Instructions to follow: Your answer should consist of the lines in the listing that hold "exact".

Records:
-- ==== Sys2Proof/Laws/Texts.lean ====
section
/-! SUPPORT. What the operations on streams, their text, choices and draft trees can do. -/
set_option linter.unusedTactic false
set_option linter.unreachableTactic false
set_option linter.unusedSimpArgs false
set_option linter.unusedVariables false
namespace Sys2Proof.Machine
open Sys2Proof

theorem State.onStep_within (n : Nat) (f : Step → Step) (s : State) : s.Within [.sch] (State.onStep n f s) := by
  unfold State.onStep
  repeat' first
    | with_reducible apply State.Within.refl
    | (with_reducible apply State.Within.step (State.onSch_within ..)) <;> try decide
    | (with_reducible apply State.Within.foldl) <;> try intro _ _
    | with_reducible apply State.Within.ite
    | dsimp only
    | split

theorem State.sweepGrams_within (s : State) : s.Within [.img, .str] (State.sweepGrams s) := by
  unfold State.sweepGrams
  repeat' first
    | with_reducible apply State.Within.refl
    | (with_reducible apply State.Within.step (State.onImg_within ..)) <;> try decide
    | (with_reducible apply State.Within.step (State.dropCache_within ..)) <;> try decide
    | (with_reducible apply State.Within.foldl) <;> try intro _ _
    | with_reducible apply State.Within.ite
    | dsimp only
    | split

theorem State.dropStop_within (i : Nat) (s : State) : s.Within [.img, .ber] (State.dropStop i s) := by
  unfold State.dropStop
  repeat' first
    | with_reducible apply State.Within.refl
    | (with_reducible apply State.Within.step (State.onImg_within ..)) <;> try decide
    | (with_reducible apply State.Within.step (State.removeUse_within ..)) <;> try decide
    | (with_reducible apply State.Within.foldl) <;> try intro _ _
    | with_reducible apply State.Within.ite
    | dsimp only
    | split

theorem State.sweepVersions_within (s : State) : s.Within [.out, .egr, .img, .str, .ber, .mem] (State.sweepVersions s) := by
  unfold State.sweepVersions
  repeat' first
    | with_reducible apply State.Within.refl
    | (with_reducible apply State.Within.step (State.onImg_within ..)) <;> try decide
    | (with_reducible apply State.Within.step (State.removeLiterals_within ..)) <;> try decide
    | (with_reducible apply State.Within.step (State.event_within ..)) <;> try decide
    | (with_reducible apply State.Within.foldl) <;> try intro _ _
    | with_reducible apply State.Within.ite
    | dsimp only
    | split

theorem State.freeSlot_within (slot : Nat) (s : State) : s.Within [.str, .mem] (State.freeSlot slot s) := by
  unfold State.freeSlot
  repeat' first
    | with_reducible apply State.Within.refl
    | (with_reducible apply State.Within.step (State.onStr_within ..)) <;> try decide
    | (with_reducible apply State.Within.step (State.queued_within ..)) <;> try decide
    | (with_reducible apply State.Within.foldl) <;> try intro _ _
    | with_reducible apply State.Within.ite
    | dsimp only
    | split

theorem State.dropTree_within (slot : Nat) (bump : Bool) (s : State) : s.Within [.str] (State.dropTree slot bump s) := by
  unfold State.dropTree
  repeat' first
    | with_reducible apply State.Within.refl
    | (with_reducible apply State.Within.step (State.onStream_within ..)) <;> try decide
    | (with_reducible apply State.Within.step (State.onStr_within ..)) <;> try decide
    | (with_reducible apply State.Within.foldl) <;> try intro _ _
    | with_reducible apply State.Within.ite
    | dsimp only
    | split

theorem State.releaseStream_within (slot : Nat) (s : State) : s.Within [.out, .egr, .img, .str, .sch, .sto, .ber, .mem] (State.releaseStream slot s) := by
  unfold State.releaseStream
  repeat' first
    | with_reducible apply State.Within.refl
    | (with_reducible apply State.Within.step (State.sweepGrams_within ..)) <;> try decide
    | (with_reducible apply State.Within.step (State.releaseSummary_within ..)) <;> try decide
    | (with_reducible apply State.Within.step (State.detach_within ..)) <;> try decide
    | (with_reducible apply State.Within.step (State.dropStop_within ..)) <;> try decide
    | (with_reducible apply State.Within.step (State.sweepVersions_within ..)) <;> try decide
    | (with_reducible apply State.Within.step (State.freePages_within ..)) <;> try decide
    | (with_reducible apply State.Within.step (State.freeSlot_within ..)) <;> try decide
    | (with_reducible apply State.Within.step (State.dropTree_within ..)) <;> try decide
    | (with_reducible apply State.Within.foldl) <;> try intro _ _
    | with_reducible apply State.Within.ite
    | dsimp only
    | split

theorem State.collide_within (slot : Nat) (clash : Option Nat) (s : State) : s.Within [.mem] (State.collide slot clash s) := by
  unfold State.collide
  repeat' first
    | with_reducible apply State.Within.refl
    | (with_reducible apply State.Within.step (State.onMem_within ?_)) <;> try decide
    | exact fun _ h => ⟨h.units, h.arrays, h.patrol, h.counts, h.bound⟩
    | exact fun _ h => ⟨by simp [h.units], by simp [h.arrays], by simp [h.patrol], h.counts, h.bound⟩
    | (with_reducible apply State.Within.foldl) <;> try intro _ _
    | with_reducible apply State.Within.ite
    | dsimp only
    | split

theorem pinWork_within (clash : Option Nat) (p : Pkt) (s0 : State) : s0.Within [.out, .freeCtr, .ing, .egr, .str, .mem] (pinWork clash p s0) := by
  unfold pinWork
  repeat' first
    | with_reducible apply State.Within.refl
    | (with_reducible apply State.Within.step (State.collide_within ..)) <;> try decide
    | (with_reducible apply State.Within.step (State.done_within ..)) <;> try decide
    | (with_reducible apply State.Within.step (State.onHandle_within ..)) <;> try decide
    | (with_reducible apply State.Within.foldl) <;> try intro _ _
    | with_reducible apply State.Within.ite
    | dsimp only
    | split

theorem State.enterReady_within (slot : Nat) (s : State) : s.Within [.str] (State.enterReady slot s) := by
  unfold State.enterReady
  repeat' first
    | with_reducible apply State.Within.refl
    | (with_reducible apply State.Within.step (State.onStream_within ..)) <;> try decide
    | (with_reducible apply State.Within.foldl) <;> try intro _ _
    | with_reducible apply State.Within.ite
    | dsimp only
    | split

theorem State.firstReady_within (slot : Nat) (s : State) : s.Within [.str] (State.firstReady slot s) := by
  unfold State.firstReady
  repeat' first
    | with_reducible apply State.Within.refl
    | (with_reducible apply State.Within.step (State.onStream_within ..)) <;> try decide
    | (with_reducible apply State.Within.step (State.enterReady_within ..)) <;> try decide
    | (with_reducible apply State.Within.foldl) <;> try intro _ _
    | with_reducible apply State.Within.ite
    | dsimp only
    | split

theorem State.leavePrompt_within (slot : Nat) (s : State) : s.Within [.str] (State.leavePrompt slot s) := by
  unfold State.leavePrompt
  repeat' first
    | with_reducible apply State.Within.refl
    | (with_reducible apply State.Within.step (State.onStream_within ..)) <;> try decide
    | (with_reducible apply State.Within.step (State.firstReady_within ..)) <;> try decide
    | (with_reducible apply State.Within.foldl) <;> try intro _ _
    | with_reducible apply State.Within.ite
    | dsimp only
    | split

theorem State.lintelPause_within (slot : Nat) (s : State) : s.Within [.str, .sch, .sto, .ber] (State.lintelPause slot s) := by
  unfold State.lintelPause
  repeat' first
    | with_reducible apply State.Within.refl
    | (with_reducible apply State.Within.step (State.stow_within ..)) <;> try decide
    | (with_reducible apply State.Within.step (State.dropBuilds_within ..)) <;> try decide
    | (with_reducible apply State.Within.step (State.onStream_within ..)) <;> try decide
    | (with_reducible apply State.Within.step (State.detach_within ..)) <;> try decide
    | (with_reducible apply State.Within.step (State.freePages_within ..)) <;> try decide
    | (with_reducible apply State.Within.step (State.dropTree_within ..)) <;> try decide
    | (with_reducible apply State.Within.foldl) <;> try intro _ _
    | with_reducible apply State.Within.ite
    | dsimp only
    | split

theorem State.pauseDeferred_within (slot : Nat) (s : State) : s.Within [.str, .sch, .sto, .ber] (State.pauseDeferred slot s) := by
  unfold State.pauseDeferred
  repeat' first
    | with_reducible apply State.Within.refl
    | (with_reducible apply State.Within.step (State.lintelPause_within ..)) <;> try decide
    | (with_reducible apply State.Within.foldl) <;> try intro _ _
    | with_reducible apply State.Within.ite
    | dsimp only
    | split

theorem State.heldBit_within (slot : Nat) (s : State) : s.Within [.out, .egr, .str, .mem] (State.heldBit slot s).1 := by
  unfold State.heldBit
  repeat' first
    | with_reducible apply State.Within.refl
    | (with_reducible apply State.Within.step (State.admissibleBy_within ..)) <;> try decide
    | (with_reducible apply State.Within.step (State.admissibleBy_of (by assumption))) <;> try decide
    | (with_reducible apply State.Within.foldl) <;> try intro _ _
    | with_reducible apply State.Within.ite
    | dsimp only
    | split

theorem State.heldBit_of {slot : Nat} {s : State} {r} (h : State.heldBit slot s = r) : s.Within [.out, .egr, .str, .mem] r.1 := h ▸ State.heldBit_within slot s

theorem State.startChain_within (p : Pkt) (handle : Nat) (tenant : Nat) (isOpen : Bool) (s : State) : s.Within [.out, .freeCtr, .ing, .egr, .str, .mem, .cas] (State.startChain p handle tenant isOpen s) := by
  unfold State.startChain
  repeat' first
    | with_reducible apply State.Within.refl
    | (with_reducible apply State.Within.step (State.refuse_within ..)) <;> try decide
    | (with_reducible apply State.Within.step (State.onCas_within ..)) <;> try decide
    | (with_reducible apply State.Within.step (State.send_within ..)) <;> try decide
    | (with_reducible apply State.Within.foldl) <;> try intro _ _
    | with_reducible apply State.Within.ite
    | dsimp only
    | split

theorem State.onWork_within (p : Pkt) (f : Work → Work) (s : State) : s.Within [.ing] (State.onWork p f s) := by
  unfold State.onWork
  repeat' first
    | with_reducible apply State.Within.refl
    | (with_reducible apply State.Within.step (State.onIng_within ?_)) <;> try decide
    | exact fun _ h => ⟨h.count, h.counters⟩
    | (with_reducible apply State.Within.foldl) <;> try intro _ _
    | with_reducible apply State.Within.ite
    | dsimp only
    | split

theorem State.beginSegment_within (w : Work) (v : Version) (s : State) : s.Within [.ing] (State.beginSegment w v s) := by
  unfold State.beginSegment
  repeat' first
    | with_reducible apply State.Within.refl
    | (with_reducible apply State.Within.step (State.onWork_within ..)) <;> try decide
    | (with_reducible apply State.Within.foldl) <;> try intro _ _
    | with_reducible apply State.Within.ite
    | dsimp only
    | split

theorem State.cancelPackets_within (h : Nat) (but : Option Pkt) (s : State) : s.Within [.out, .freeCtr, .ing, .egr, .str, .mem] (State.cancelPackets h but s) := by
  unfold State.cancelPackets
  repeat' first
    | with_reducible apply State.Within.refl
    | (with_reducible apply State.Within.step (State.refuse_within ..)) <;> try decide
    | (with_reducible apply State.Within.step (State.onIng_within ?_)) <;> try decide
    | exact fun _ h => ⟨h.count, h.counters⟩
    | (with_reducible apply State.Within.foldl) <;> try intro _ _
    | with_reducible apply State.Within.ite
    | dsimp only
    | split

theorem State.abandonCopy_within (slot : Nat) (status : Nat) (s : State) : s.Within [.out, .freeCtr, .ing, .egr, .str, .sch, .sto, .ber, .mem, .cas] (State.abandonCopy slot status s) := by
  unfold State.abandonCopy
  repeat' first
    | with_reducible apply State.Within.refl
    | (with_reducible apply State.Within.step (State.rollback_within ..)) <;> try decide
    | (with_reducible apply State.Within.step (State.refuse_within ..)) <;> try decide
    | (with_reducible apply State.Within.step (State.onCas_within ..)) <;> try decide
    | (with_reducible apply State.Within.step (State.onPfx_within ..)) <;> try decide
    | (with_reducible apply State.Within.step (State.freeRecord_within ..)) <;> try decide
    | (with_reducible apply State.Within.foldl) <;> try intro _ _
    | with_reducible apply State.Within.ite
    | dsimp only
    | split

theorem State.discardRows_within (slot : Nat) (s : State) : s.Within [.out, .sch] (State.discardRows slot s) := by
  unfold State.discardRows
  repeat' first
    | with_reducible apply State.Within.refl
    | (with_reducible apply State.Within.step (State.emits_within ..)) <;> try decide
    | (with_reducible apply State.Within.step (State.onSch_within ..)) <;> try decide
    | (with_reducible apply State.Within.foldl) <;> try intro _ _
    | with_reducible apply State.Within.ite
    | dsimp only
    | split

theorem State.closeStream_within (slot : Nat) (but : Option Pkt) (s : State) : s.Within [.out, .freeCtr, .ing, .egr, .str, .sch, .sto, .ber, .mem, .cas] (State.closeStream slot but s) := by
  unfold State.closeStream
  repeat' first
    | with_reducible apply State.Within.refl
    | (with_reducible apply State.Within.step (State.stow_within ..)) <;> try decide
    | (with_reducible apply State.Within.step (State.dropBuilds_within ..)) <;> try decide
    | (with_reducible apply State.Within.step (State.onStream_within ..)) <;> try decide
    | (with_reducible apply State.Within.step (State.cancelPackets_within ..)) <;> try decide
    | (with_reducible apply State.Within.step (State.abandonCopy_within ..)) <;> try decide
    | (with_reducible apply State.Within.step (State.discardRows_within ..)) <;> try decide
    | (with_reducible apply State.Within.step (State.onStr_within ..)) <;> try decide
    | (with_reducible apply State.Within.step (State.send_within ..)) <;> try decide
    | (with_reducible apply State.Within.foldl) <;> try intro _ _
    | with_reducible apply State.Within.ite
    | dsimp only
    | split

theorem State.memoise_within (v : Version) (items : List Item) (s : State) : s.Within [.img] (State.memoise v items s) := by
  unfold State.memoise
  repeat' first
    | with_reducible apply State.Within.refl
    | (with_reducible apply State.Within.step (State.onImg_within ..)) <;> try decide
    | (with_reducible apply State.Within.foldl) <;> try intro _ _
    | with_reducible apply State.Within.ite
    | dsimp only
    | split

theorem State.segmentEnd_within (w : Work) (v : Version) (t : Stream) (s : State) : s.Within [.out, .freeCtr, .ing, .egr, .img, .str, .mem] (State.segmentEnd w v t s) := by
  unfold State.segmentEnd
  repeat' first
    | with_reducible apply State.Within.refl
    | (with_reducible apply State.Within.step (State.stow_within ..)) <;> try decide
    | (with_reducible apply State.Within.step (State.memoise_within ..)) <;> try decide
    | (with_reducible apply State.Within.step (State.renewShutter_within ..)) <;> try decide
    | (with_reducible apply State.Within.step (State.onStream_within ..)) <;> try decide
    | (with_reducible apply State.Within.step (State.finish_within ..)) <;> try decide
    | (with_reducible apply State.Within.step (State.done_within ..)) <;> try decide
    | (with_reducible apply State.Within.step (State.leavePrompt_within ..)) <;> try decide
    | (with_reducible apply State.Within.step (State.heldBit_within ..)) <;> try decide
    | (with_reducible apply State.Within.step (State.heldBit_of (by assumption))) <;> try decide
    | (with_reducible apply State.Within.foldl) <;> try intro _ _
    | with_reducible apply State.Within.ite
    | dsimp only
    | split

Reply:
    | exact fun _ h => ⟨h.units, h.arrays, h.patrol, h.counts, h.bound⟩
    | exact fun _ h => ⟨by simp [h.units], by simp [h.arrays], by simp [h.patrol], h.counts, h.bound⟩
    | exact fun _ h => ⟨h.count, h.counters⟩
    | exact fun _ h => ⟨h.count, h.counters⟩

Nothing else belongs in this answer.